More convolution layers are added in which the intermediate tensors are kept, so that a stack of feature maps with variety of sizes are generated to make detection. Let us assume, that we have a feature layer of size a x b and we have c channels. Then the convolution (mostly 3 x 3) is applied on a x b x c feature layer. So for each location of the objects identified, there are k bounding boxes possible each with a probability score assigned to it.

At last, Non-max supression is used to make sure that there's only one bounded box around an object. Its achieved as folows:

Firstly, all the bounding boxes around the objects that has probability less than a certain threshold (say 0.6). Then of the remaining boxes, the box with the greatest probability factor is looked upon for each and every object and the other boxes except the one with maximum probability factor is supressed. Thus leaving only a single bounded box around a single identified object.

Since in this, all the boxes with non-maximum values are supressed, the method is called Non-maxima Supression.

SSD MobileNet V1 architecture

There are some practical limitations while deploying and running complex and high power consuming neural networks in real-time applications on cut-rate technology. Since, SSD is independent of its base network, MobileNet was used as the base network of SSD to tackle this problem.

This is known as MobileNet SSD.

When MobileNet V1 is used along with SSD, the last few layers such as the FC, Maxpool and Softmax are omitted. So, the outputs from the final convolution layer in the MobileNet is used, along with convolutiong it a few more times to obtain a stack of feature maps.These are then used as inputs for its detection heads.
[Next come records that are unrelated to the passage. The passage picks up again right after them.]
/-- `M14.START` (R236). -/
def execM14Start (s : State) : Host.Outcome State Fault Refusal := .next (m14Start s)

/-- `M14.BLOCK` (R237). -/
def execM14Block (s : State) : Host.Outcome State Fault Refusal := (m14Block s).outcome

/-- `M14.READLENGTHS` (R222). -/
def execM14ReadLengths (n d : Nat) (s : State) : Host.Outcome State Fault Refusal := .next (m14ReadLengths n d s)

/-- `M14.MATCH.c0` (R242). -/
def execM14MatchC0 (s : State) : Host.Outcome State Fault Refusal := (m14Match 0 s).outcome

/-- `M14.MATCH.c1` (R242). -/
def execM14MatchC1 (s : State) : Host.Outcome State Fault Refusal := (m14Match 1 s).outcome

/-- `M14.MATCH.c2` (R242). -/
def execM14MatchC2 (s : State) : Host.Outcome State Fault Refusal := (m14Match 2 s).outcome

/-- `M14.MATCH.c3` (R242). -/
def execM14MatchC3 (s : State) : Host.Outcome State Fault Refusal := (m14Match 3 s).outcome

/-- `M14.MATCH.c4` (R242). -/
def execM14MatchC4 (s : State) : Host.Outcome State Fault Refusal := (m14Match 4 s).outcome

/-- `M14.MATCH.c5` (R242). -/
def execM14MatchC5 (s : State) : Host.Outcome State Fault Refusal := (m14Match 5 s).outcome

/-- `M14.MATCH.c6` (R242). -/
def execM14MatchC6 (s : State) : Host.Outcome State Fault Refusal := (m14Match 6 s).outcome

/-- `M14.MATCH.c7` (R242). -/
def execM14MatchC7 (s : State) : Host.Outcome State Fault Refusal := (m14Match 7 s).outcome

/-- `M14.MATCH.c8` (R242). -/
def execM14MatchC8 (s : State) : Host.Outcome State Fault Refusal := (m14Match 8 s).outcome

/-- `M14.MATCH.c9` (R242). -/
def execM14MatchC9 (s : State) : Host.Outcome State Fault Refusal := (m14Match 9 s).outcome

/-- `M14.MATCH.c10` (R242). -/
def execM14MatchC10 (s : State) : Host.Outcome State Fault Refusal := (m14Match 10 s).outcome

/-- `M14.MATCH.c11` (R242). -/
def execM14MatchC11 (s : State) : Host.Outcome State Fault Refusal := (m14Match 11 s).outcome

/-- `M14.MATCH.c12` (R242). -/
def execM14MatchC12 (s : State) : Host.Outcome State Fault Refusal := (m14Match 12 s).outcome

/-- `M14.MATCH.c13` (R242). -/
def execM14MatchC13 (s : State) : Host.Outcome State Fault Refusal := (m14Match 13 s).outcome

/-- `M14.MATCH.c14` (R242). -/
def execM14MatchC14 (s : State) : Host.Outcome State Fault Refusal := (m14Match 14 s).outcome

/-- `M14.MATCH.c15` (R242). -/
def execM14MatchC15 (s : State) : Host.Outcome State Fault Refusal := (m14Match 15 s).outcome

/-- `M14.MATCH.c16` (R242). -/
def execM14MatchC16 (s : State) : Host.Outcome State Fault Refusal := (m14Match 16 s).outcome

/-- `M14.MATCH.c17` (R242). -/
def execM14MatchC17 (s : State) : Host.Outcome State Fault Refusal := (m14Match 17 s).outcome

/-- `M14.MATCH.c18` (R242). -/
def execM14MatchC18 (s : State) : Host.Outcome State Fault Refusal := (m14Match 18 s).outcome

/-- `M14.MATCH.c19` (R242). -/
def execM14MatchC19 (s : State) : Host.Outcome State Fault Refusal := (m14Match 19 s).outcome

/-- `M14.MATCH.c20` (R242). -/
def execM14MatchC20 (s : State) : Host.Outcome State Fault Refusal := (m14Match 20 s).outcome

/-- `M14.MATCH.c21` (R242). -/
def execM14MatchC21 (s : State) : Host.Outcome State Fault Refusal := (m14Match 21 s).outcome

/-- `M14.MATCH.c22` (R242). -/
def execM14MatchC22 (s : State) : Host.Outcome State Fault Refusal := (m14Match 22 s).outcome

/-- `M14.MATCH.c23` (R242). -/
def execM14MatchC23 (s : State) : Host.Outcome State Fault Refusal := (m14Match 23 s).outcome

/-- `M14.MATCH.c24` (R242). -/
def execM14MatchC24 (s : State) : Host.Outcome State Fault Refusal := (m14Match 24 s).outcome

/-- `M14.MATCH.c25` (R242). -/
def execM14MatchC25 (s : State) : Host.Outcome State Fault Refusal := (m14Match 25 s).outcome

/-- `M14.MATCH.c26` (R242). -/
def execM14MatchC26 (s : State) : Host.Outcome State Fault Refusal := (m14Match 26 s).outcome

/-- `M14.MATCH.c27` (R242). -/
def execM14MatchC27 (s : State) : Host.Outcome State Fault Refusal := (m14Match 27 s).outcome

/-- `M14.MATCH.c28` (R242). -/
def execM14MatchC28 (s : State) : Host.Outcome State Fault Refusal := (m14Match 28 s).outcome

/-- `M14.MATCH.c29` (R242). -/
def execM14MatchC29 (s : State) : Host.Outcome State Fault Refusal := (m14Match 29 s).outcome

/-- `M14.MATCH.c30` (R242). -/
def execM14MatchC30 (s : State) : Host.Outcome State Fault Refusal := (m14Match 30 s).outcome

/-- `M14.MATCH.c31` (R242). -/
def execM14MatchC31 (s : State) : Host.Outcome State Fault Refusal := (m14Match 31 s).outcome

/-- `M14.MATCH.c32` (R242). -/
def execM14MatchC32 (s : State) : Host.Outcome State Fault Refusal := (m14Match 32 s).outcome

/-- `M14.MATCH.c33` (R242). -/
def execM14MatchC33 (s : State) : Host.Outcome State Fault Refusal := (m14Match 33 s).outcome

/-- `M14.MATCH.c34` (R242). -/
def execM14MatchC34 (s : State) : Host.Outcome State Fault Refusal := (m14Match 34 s).outcome

/-- `M14.MATCH.c35` (R242). -/
def execM14MatchC35 (s : State) : Host.Outcome State Fault Refusal := (m14Match 35 s).outcome

/-- `M14.MATCH.c36` (R242). -/
def execM14MatchC36 (s : State) : Host.Outcome State Fault Refusal := (m14Match 36 s).outcome

/-- `M14.MATCH.c37` (R242). -/
def execM14MatchC37 (s : State) : Host.Outcome State Fault Refusal := (m14Match 37 s).outcome

/-- `M14.MATCH.c38` (R242). -/
def execM14MatchC38 (s : State) : Host.Outcome State Fault Refusal := (m14Match 38 s).outcome

/-- `M14.MATCH.c39` (R242). -/
def execM14MatchC39 (s : State) : Host.Outcome State Fault Refusal := (m14Match 39 s).outcome

/-- `M14.MATCH.c40` (R242). -/
def execM14MatchC40 (s : State) : Host.Outcome State Fault Refusal := (m14Match 40 s).outcome

/-- `M14.MATCH.c41` (R242). -/
def execM14MatchC41 (s : State) : Host.Outcome State Fault Refusal := (m14Match 41 s).outcome

/-- `M14.MATCH.c42` (R242). -/
def execM14MatchC42 (s : State) : Host.Outcome State Fault Refusal := (m14Match 42 s).outcome

/-- `M14.MATCH.c43` (R242). -/
def execM14MatchC43 (s : State) : Host.Outcome State Fault Refusal := (m14Match 43 s).outcome

/-- `M14.MATCH.c44` (R242). -/
def execM14MatchC44 (s : State) : Host.Outcome State Fault Refusal := (m14Match 44 s).outcome

/-- `M14.MATCH.c45` (R242). -/
def execM14MatchC45 (s : State) : Host.Outcome State Fault Refusal := (m14Match 45 s).outcome

/-- `M14.MATCH.c46` (R242). -/
def execM14MatchC46 (s : State) : Host.Outcome State Fault Refusal := (m14Match 46 s).outcome

/-- `M14.MATCH.c47` (R242). -/
def execM14MatchC47 (s : State) : Host.Outcome State Fault Refusal := (m14Match 47 s).outcome

/-- `M14.MATCH.c48` (R242). -/
def execM14MatchC48 (s : State) : Host.Outcome State Fault Refusal := (m14Match 48 s).outcome

/-- `M14.MATCH.c49` (R242). -/
def execM14MatchC49 (s : State) : Host.Outcome State Fault Refusal := (m14Match 49 s).outcome

/-- `M14.MATCH.c50` (R242). -/
def execM14MatchC50 (s : State) : Host.Outcome State Fault Refusal := (m14Match 50 s).outcome

/-- `M14.MATCH.c51` (R242). -/
def execM14MatchC51 (s : State) : Host.Outcome State Fault Refusal := (m14Match 51 s).outcome

/-- `M14.DIST.d0` (R108, R242). -/
def execM14DistD0 (s : State) : Host.Outcome State Fault Refusal := m14Dist 0 s

/-- `M14.DIST.d1` (R108, R242). -/
def execM14DistD1 (s : State) : Host.Outcome State Fault Refusal := m14Dist 1 s

/-- `M14.DIST.d2` (R108, R242). -/
def execM14DistD2 (s : State) : Host.Outcome State Fault Refusal := m14Dist 2 s

/-- `M14.DIST.d3` (R108, R242). -/
def execM14DistD3 (s : State) : Host.Outcome State Fault Refusal := m14Dist 3 s

/-- `M14.DIST.d4` (R108, R242). -/
def execM14DistD4 (s : State) : Host.Outcome State Fault Refusal := m14Dist 4 s

/-- `M14.DIST.d5` (R108, R242). -/
def execM14DistD5 (s : State) : Host.Outcome State Fault Refusal := m14Dist 5 s

/-- `M14.DIST.d6` (R108, R242). -/
def execM14DistD6 (s : State) : Host.Outcome State Fault Refusal := m14Dist 6 s

/-- `M14.DIST.d7` (R108, R242). -/
def execM14DistD7 (s : State) : Host.Outcome State Fault Refusal := m14Dist 7 s

/-- `M14.DIST.d8` (R108, R242). -/
def execM14DistD8 (s : State) : Host.Outcome State Fault Refusal := m14Dist 8 s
Its architecture can be modified as per required.The table below gives one of its architecture in detail.

Type/Stride Filter shape Input size
Conv/s2 3 x 3 x 3 x 32 300 x 300 x 3
Conv dw/s1 3 x 3 x 32 dw 150 x 150 x 32
Conv/s1 1 x 1 x 32 x 64 150 x 150 x 32
Conv dw/s2 3 x 3 x 64 dw 150 x 150 x 64
Conv/s1 1 x 1 x 64 x 128 75 x 75 x 64
Conv dw/s1 3 x 3 x 128 dw 75 x 75 x 128
Conv/s1 1 x 1 x 128 x 128 75 x 75 x 128
Conv dw/s2 3 x 3 x 128 dw 75 x 75 x 128
Conv/s1 1 x 1 x 128 x 256 38 x 38 x 128
Conv dw/s1 3 x 3 x 256 dw 38 x 38 x 256
Conv/s1 1 x 1 x 256 x 512 38 x 38 x 256
Conv dw/s1 3 x 3 x 512 dw 38 x 38 x 512
Conv/s1 1 x 1 x 512 x 512 38 x 38 x 512
Conv dw/s1 3 x 3 x 512 dw 38 x 38 x 512
Conv/s1 1 x 1 x 512 x 512 38 x 38 x 512
Conv dw/s1 3 x 3 x 512 dw 38 x 38 x 512
Conv/s1 1 x 1 x 512 x 512 38 x 38 x 512
Conv dw/s1 3 x 3 x 512 dw 38 x 38 x 512
Conv/s1 1 x 1 x 512 x 512 38 x 38 x 512
Conv dw/s1 3 x 3 x 512 dw 38 x 38 x 512
Conv/s1 1 x 1 x 512 x 512 38 x 38 x 512
Conv dw/s1 3 x 3 x 512 dw 38 x 38 x 512
Conv/s1 1 x 1 x 512 x 512 38 x 38 x 512
Conv/s2 3 x 3 x 512 x 1024 38 x 38 x 512
Conv/s1 1 x 1 x 1024 x 1024 19 x 19 x 1024
Conv/s1 1 x 1 x 1024 x 256 19 x 19 x 1024
Conv/s2 3 x 3 x 256 x 512 19 x 19 x 256
Conv/s1 1 x 1 x 512 x 128 10 x 10 x 512
Conv/s2 3 x 3 x 128 x 256 10 x 10 x 128
Conv/s1 1 x 1 x 256 x 128 5 x 5 x 256
Conv/s2 3 x 3 x 128 x 256 5 x 5 x 128
Conv/s1 1 x 1 x 256 x 128 3 x 3 x 256
Conv/s1 3 x 3 x 128 x 256 3 x 3 x 128
Conv/s1 1 x 1 x 256 x 128 1 x 1 x 256
Conv/s1 3 x 3 x 128 x 256 1 x 1 x 128

Given below is a pictorial representation of MobileNet V1 based SSD architecture pattern.

Mobilenet-v1-based-modified-SSD-network-architecture

By the end of this article at OpenGenus, you will have a clear idea on SSD MobileNet architecture.